Arch. Myriam B. Mahiques Curriculum Vitae

Wednesday, July 27, 2011

The decay of monuments

Mayan ruins at Xunantunich near San Ignacio. From
San Ignacio Ruins, Misiones, Argentina. Picture posted by Kelly Davico at

There is a comfort in the strength of love,
Making that pang endurable, which else
Would overset the brain—or break the heart.

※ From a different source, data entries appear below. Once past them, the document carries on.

/-- R63, R133: a source address that is `ADDR_MAP(m, FILL)` is routed to FILL[m], and its first unit is the low
halfword or the whole word of it, little-endian; the address two above gives the high halfword. -/
def Obligations.FillRouteReadsCell : Prop :=
  ∀ (p : Params) (m : ChanId), p.wf = true →
    let base := p.regAddr m .fill
    route p base = .fill m ∧ route p (base + 2) = .fill m ∧
    ∀ f : Word, fillBytes f (base.toNat - base.toNat) .half = (f.extractLsb' 0 16).zeroExtend 32 ∧
      fillBytes f (base.toNat - base.toNat) .word = f ∧
      fillBytes f ((base + 2).toNat - base.toNat) .half = (f.extractLsb' 16 16).zeroExtend 32

/-- R134, R130, R63: a `UNIT_WRITE` that is not the last of its block writes the pending value to memory at `cur_dst`,
steps both addresses, takes one from `remaining` and `budget`, and leaves the channel running unless the budget is out;
a destination that is a block register raises DmaSelfAccess and does nothing else. -/
def Obligations.UnitWriteOutcomes : Prop :=
  ∀ (s : State) (n : ChanId) (m : SrcMode), s.unitCh = some n → cntSrcMode (s.chan n).cnt = some m →
    let c := s.chan n
    (route s.params c.curDst = .memory → memAdmits s.params c.curDst c.width = true → 2 ≤ c.remaining →
      ∃ t, engineStep s = t ∧ t.mem = memWrite s.mem c.curDst c.width s.unitData ∧
        t.events = s.events ++ [.masterWrite c.curDst c.width s.unitData] ∧ t.unitCh = none ∧
        t.chan n = { c with
          curSrc := stepSrc s.params m c.width c.curSrc
          curDst := stepDst s.params (cntDstMode c.cnt) c.width c.curDst
          remaining := c.remaining - 1
          budget := c.budget - 1
          running := if c.budget - 1 = 0 then false else c.running } ∧
        t.faults = s.faults ∧ t.irq = s.irq ∧ t.platIf = s.platIf ∧ OnlyChannel n s t) ∧
    (route s.params c.curDst ≠ .memory → engineStep s = s.raise (.dmaSelfAccess c.curDst))

/-- R134, R135, R136, R139: the `UNIT_WRITE` of the last unit of a block writes memory and completes in the same step:
the interrupt output pulses exactly if IRQ = 1, and the channel is Idle, or, with REPEAT = 1 and a trigger other than
Immediate, stays Armed with its count reloaded (and its destination, for IncrementReload, with MisalignedTransfer when
the new one is misaligned), waiting for its trigger. -/
def Obligations.LastUnitCompletes : Prop :=
  ∀ (s : State) (n : ChanId) (m : SrcMode), s.unitCh = some n → cntSrcMode (s.chan n).cnt = some m →
    let c := s.chan n
    route s.params c.curDst = .memory → memAdmits s.params c.curDst c.width = true → c.remaining = 1 →
    ∃ t, engineStep s = t ∧ t.mem = memWrite s.mem c.curDst c.width s.unitData ∧ t.unitCh = none ∧ OnlyChannel n s t ∧
      t.irq = (if cntIrq c.cnt then s.irq.set n true else s.irq) ∧
      t.platIf = (if cntIrq c.cnt then s.platIf.set n true else s.platIf) ∧
      t.events = s.events ++ [.masterWrite c.curDst c.width s.unitData] ++ (if cntIrq c.cnt then [.irq n] else []) ∧
      (cntRepeat c.cnt = false ∨ c.timing = .immediate → t.faults = s.faults ∧ t.chan n = { c with
        curSrc := stepSrc s.params m c.width c.curSrc
        curDst := stepDst s.params (cntDstMode c.cnt) c.width c.curDst
        enabled := false
        running := false
        budget := 0
        remaining := 0 }) ∧
      (cntRepeat c.cnt = true → c.timing ≠ .immediate → ∀ count, countOf s.params c.cnt = some count →
        t.faults = s.faults ++ (if cntDstMode c.cnt = .incrementReload ∧
            misaligned (c.dad &&& s.params.addrMask) c.width = true
          then [{ info := .misalignedTransfer n (stepSrc s.params m c.width c.curSrc) (c.dad &&& s.params.addrMask)
                  step := s.clock }] else []) ∧
        t.chan n = { c with
          curSrc := stepSrc s.params m c.width c.curSrc
          curDst := if cntDstMode c.cnt = .incrementReload then c.dad &&& s.params.addrMask
            else stepDst s.params (cntDstMode c.cnt) c.width c.curDst
          remaining := count
          running := false
          budget := 0 })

The monuments which human art has raised to human pride or power may decay with that power, or survive to mock that pride; but sooner or later they perish—their place knows them not. In the aspect of a ruin, however imposing in itself, and however magnificent or dear the associations connected with it, there is always something sad and humiliating, reminding us how poor and how frail are the works of man, how unstable his hopes, and how limited his capacity compared to his aspirations! But when man has made to himself monuments of the works of God; when the memory of human affections, human intellect, human power, is blended with the immutable features of nature, they consecrate each other, and both endure together to the end. In a state of high civilization, man trusts to the record of brick and marble—the pyramid, the column, the temple, the tomb:

"Then the bust
And altar rise—then sink again to dust."

From: Visits and Sketches at Home and Abroad with Tales and Miscellanies Now First Collected Vol. III (of 3)LONDON SAUNDERS AND OTLEY, CONDUIT STREET. 1835.